Summary
Пластиковые разделы сохранить истинный морфологии ткани в тонких срезов тканей, которые могут быть immunostained с люминесцентными вторичными антителами, что делает этот метод более полезным, чем парафин или замороженных срезов для многих типов тканей. Метод окрашивания, пластик вложение и секционирования показано в этом видео.
Protocol
Фиксация
- Передача целых зародышей или расчлененный эксплантов в MEMFA или 3,7% FA + PBS в небольшой пузырек сцинтилляционных стекла (Fisher кошка # 03-339-25B). Инкубируйте флакон на nutator при комнатной температуре, только в течение 2 часов, и не более того. Не оставляйте эмбриона в Англии более чем на 2 часа. Более инкубации в ФА сделает эмбриональной ткани труднее и в результате плохого проникновения антител в процессе обнаружения.

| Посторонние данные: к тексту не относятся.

-- ==== Sys2Proof/Machine/LoadPrint.lean ====
section
/-! DEFINITION. LDI and PRN (42_ldi_prn.md). -/

namespace Sys2Proof.Machine

/-- LDI's checks and commit (42_ldi_prn.md R150). -/
def State.loadImmediate (s : State) (a imm : Byte) : Except Cause State :=
  match checkReg a with
  | .error c => .error c
  | .ok ra =>
    match s.seqPc 3 with
    | .error c => .error c
    | .ok npc => .ok ((s.setReg ra imm).setPc npc)

/-- LDI: x[a] <- imm (42_ldi_prn.md R150). -/
def execLdi (a imm : Byte) (s : State) : Host.Outcome State Fault Refusal := s.conclude .ldi (s.loadImmediate a imm)

/-- PRN's checks and commit (42_ldi_prn.md R152). -/
def State.print (s : State) (a : Byte) : Except Cause State :=
  match checkReg a with
  | .error c => .error c
  | .ok ra =>
    match s.seqPc 2 with
    | .error c => .error c
    | .ok npc => .ok ((s.emit (s.reg ra)).setPc npc)

/-- PRN: the output port carries x[a] (42_ldi_prn.md R152). -/
def execPrn (a : Byte) (s : State) : Host.Outcome State Fault Refusal := s.conclude .prn (s.print a)

end Sys2Proof.Machine
end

- Аспирируйте большинство из Англии и добавить фиксатором Дента до верхней части флакона (~ 4,5 мл). Аккуратно переверните флакон на несколько раз мыть эмбрионов в Дента, обмен с другим 4,5 мл свежего Дента, и инкубировать их в -20 º C в течение по крайней мере 48 часов. Ночь недостаточно. Этот шаг делает эмбрионов более проницаемой для антител. Эмбрионы могут храниться в таком состоянии в течение нескольких недель.
Иммунофлюоресценция
- Увлажняет образца. Выдержите его в серии градуированных метанола, а именно:
75% MeOH / H 2 O 10мин 50% метанола / PBS 10мин 25% метанола / PBS 10мин PBS 10мин PBS 10мин - Сделать 1,5% агарозном / PBS 60 мм пластин с пластиковой посуды. Налейте PBS на вершине агарозном после того, как становятся твердыми.
- Hemi-секционирования эмбрионов: Положите эмбрионов в 1,5% агарозном / PBS пластины. Захватите эмбриона с парой щипцов и разрезать его пополам через центр эмбриона использованием тонким лезвием бритвы. Выберите те, которые вы успешно разрезать пополам с прямой плоскостью резания.
- Передача пополам эмбрионов в стеклянный пузырек сцинтилляционных PBT. Обмен с 4,5 мл 20% козьего сыворотки + ПБТ. Инкубируйте при комнатной температуре в течение 2 часов на nutator (блокировка).
- Подготовка соответствующего разведения первичных антител в PBT. 0,5 мл этого в образцах не требуется. Например, я использовал 1 / 200 разведения кроликов анти-C-кадгерина паб для изучения субклеточных локализации С-кадгерина в 5 мм, пластиковые секции.
- Аспирируйте блокирующий раствор и добавляют 0,5 мл разбавленного первичного антитела. Положите флаконов в стоячий положение на держателе трубки пенополистирола. Инкубируйте течение ночи при 4 ° С на nutator.
- Удалить разбавленный первичного антитела (это разбавленный первичного антитела могут быть сохранены и повторно использованы в ближайшие 1-2 недели). Промыть 4,5 мл из PBT в 4 раза (40-60 минут) при комнатной температуре.
- Обмен с 0,5 мл 1 / 100 разбавление биотин-сопряженных вторичными антителами в PBT. Инкубируйте течение ночи при 4 ° С на nutator. Обложка флаконах с алюминиевой фольгой для защиты от света биотин.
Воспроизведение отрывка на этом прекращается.